Regardless, our main goal is to describe how this map \sigma changes with time: given \sigma initially we want our software to compute it for later times. But this computation will be stochastic, not deterministic. Practically speaking, this means we’ll use (pseudo)random number generators as part of this computation.

We could subdivide the real line \mathbb{R} into lots of little ‘time steps’ and do a calculation at each time step to figure out what each agent will do at that step: that’s called incremental time progression. But that’s computationally expensive.

So instead, we’ll use a version of discrete event simulation. We only keep track of events: times when an agent jumps from one state to another. Between events, nothing happens, so our simulation can jump directly from one event to the next.

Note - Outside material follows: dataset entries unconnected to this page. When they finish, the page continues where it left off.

/-- Settles O39: a step up by ADD4 and a step down by SUB4, both without decimal correction and without C. -/
theorem incrementAndDecrementDirect : Obligations.IncrementAndDecrementDirect := by
  intro n s hr hw
  exact ⟨⟨⟨rfl, rfl⟩, State.begun_stepDirect_completes hr hw (add4 · · false false)⟩,
    ⟨⟨rfl, rfl⟩, State.begun_stepDirect_completes hr hw (sub4 · · false false)⟩⟩

/-! ### ACPX, ACPY, SCPX, SCPY (R283 to R286) -/

/-- An addition or subtraction in the word at an address, and then an update of X or Y, which leaves the flags. -/
theorem State.begun_arithMem_completes {s : State} {addr : DataAddr} {r : Reg} {Q : List Piece} {g : State → State}
    (hm : s.CanRead addr) (hr : s.CanReadOperand r) (hw : s.CanWrite addr) (f : Nibble → Nibble → AluOut)
    (hg : ∀ u, During Q [] [] u (g u)) (hc : Piece.fc ∉ Q) (hz : Piece.fz ∉ Q) (hdev : Piece.device ∉ Q) :
    let x := s.readValue addr
    let y := (s.afterRead addr).operand r
    let t := (g (((s.begun.afterRead addr).afterOperand r).afterResult f addr x y)).nextPC
    finish (do let u ← s.begun.arithMem f addr r; return (g u).nextPC) = .next t ∧
      (kindAt s.device addr = .ram → t.ramWord addr = (f x y).out) ∧ t.fc = (f x y).c ∧ t.fz = (f x y).z ∧
      Advanced s t ∧
      Frame (Q ++ [.fc, .fz, .tempA, .tempB]) [addr]
        (.read addr x :: ((s.afterRead addr).reads r y ++ [.write addr (f x y).out])) s t := by
  intro x y
  have harith := (State.arithMem_ok s.begun f addr r _).2 ⟨hm, (s.begun_CanReadOperand r).2 hr, hw, rfl⟩
  have hinputs := (During.afterRead s.begun addr).trans (.afterOperand _ r) List.not_mem_nil
  have hy : (s.begun.afterRead addr).operand r = y := by simp [y]
  have hreads : (s.begun.afterRead addr).reads r y = (s.afterRead addr).reads r y := by simp
  rw [hy] at harith
  rw [hy, hreads] at hinputs
  have hduring := hinputs.trans (.afterResult _ f addr x y) List.not_mem_nil
  obtain ⟨hexec, hend⟩ := hduring.completes harith (hg _) (by decide) hdev
  obtain ⟨hpieces, hwords, -⟩ := (hg (((s.begun.afterRead addr).afterOperand r).afterResult f addr x y)).frame
  refine ⟨hexec, fun hk => ?_, hpieces .fc hc, hpieces .fz hz, hend⟩
  exact (hwords addr List.not_mem_nil).trans (State.afterResult_word _ f addr x y (by simpa using hk))

/-- Settles O40: the word at the old IX or IY takes the sum or the difference, and then X or Y is one higher. -/
theorem memoryArithmeticAndIncrement : Obligations.MemoryArithmeticAndIncrement := by
  intro r s hr
  have hX (f : Nibble → Nibble → AluOut) (hm : s.CanRead s.ix) (hw : s.CanWrite s.ix) :=
    State.begun_arithMem_completes hm hr hw f (g := (State.bumpX · 1)) (During.bumpX · 1) (by decide) (by decide)
      (by decide)
  have hY (f : Nibble → Nibble → AluOut) (hm : s.CanRead s.iy) (hw : s.CanWrite s.iy) :=
    State.begun_arithMem_completes hm hr hw f (g := State.bumpY) During.bumpY (by decide) (by decide) (by decide)
  refine ⟨fun hm hw => ?_, fun hm hw => ?_, fun hm hw => ?_, fun hm hw => ?_⟩
  · obtain ⟨hexec, hword, hc, hz, hend⟩ := hX (add4 · · s.fc s.fd) hm hw
    exact ⟨⟨rfl, rfl⟩, _, hexec, hword, hc, hz, by simp, hend⟩
  · obtain ⟨hexec, hword, hc, hz, hend⟩ := hY (add4 · · s.fc s.fd) hm hw
    exact ⟨⟨rfl, rfl⟩, _, hexec, hword, hc, hz, by simp, hend⟩
  · obtain ⟨hexec, hword, hc, hz, hend⟩ := hX (sub4 · · s.fc s.fd) hm hw
    exact ⟨⟨rfl, rfl⟩, _, hexec, hword, hc, hz, by simp, hend⟩
  · obtain ⟨hexec, hword, hc, hz, hend⟩ := hY (sub4 · · s.fc s.fd) hm hw
    exact ⟨⟨rfl, rfl⟩, _, hexec, hword, hc, hz, by simp, hend⟩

So, whenever an event happens, we just need to compute the time at which the next event happens, and what actually happens then: that is, which agent moves from the state it’s in to some other state, and what that other state is.

For this we need to think about what the agents can do. For each vertex v \in V there is a set d^{-1}(v) \subseteq E of edges going from that vertex to other vertices. An agent at vertex v can move along any of these edges and reach a new vertex. So these are the questions we need to answer about this agent:

which edge will it move along?

and

when will it do this?

We will answer these questions stochastically, and we will do it by fixing a stochastic map called the jump function:

j \colon A \times E \times \mathbb{R} \rightsquigarrow \mathbb{R}

Briefly, j tells us the time for a specific agent to make a specific transition if it arrived at the state upstream to that transition at a specific time.

The squiggly arrow means that j is not an ordinary map, but rather a stochastic map. Mathematically, this means it maps points in A \times E \times \mathbb{R} to probability distributions on \mathbb{R}. In practice, a stochastic map is a map whose value depends not only on the inputs to that map, but also on a random number generator.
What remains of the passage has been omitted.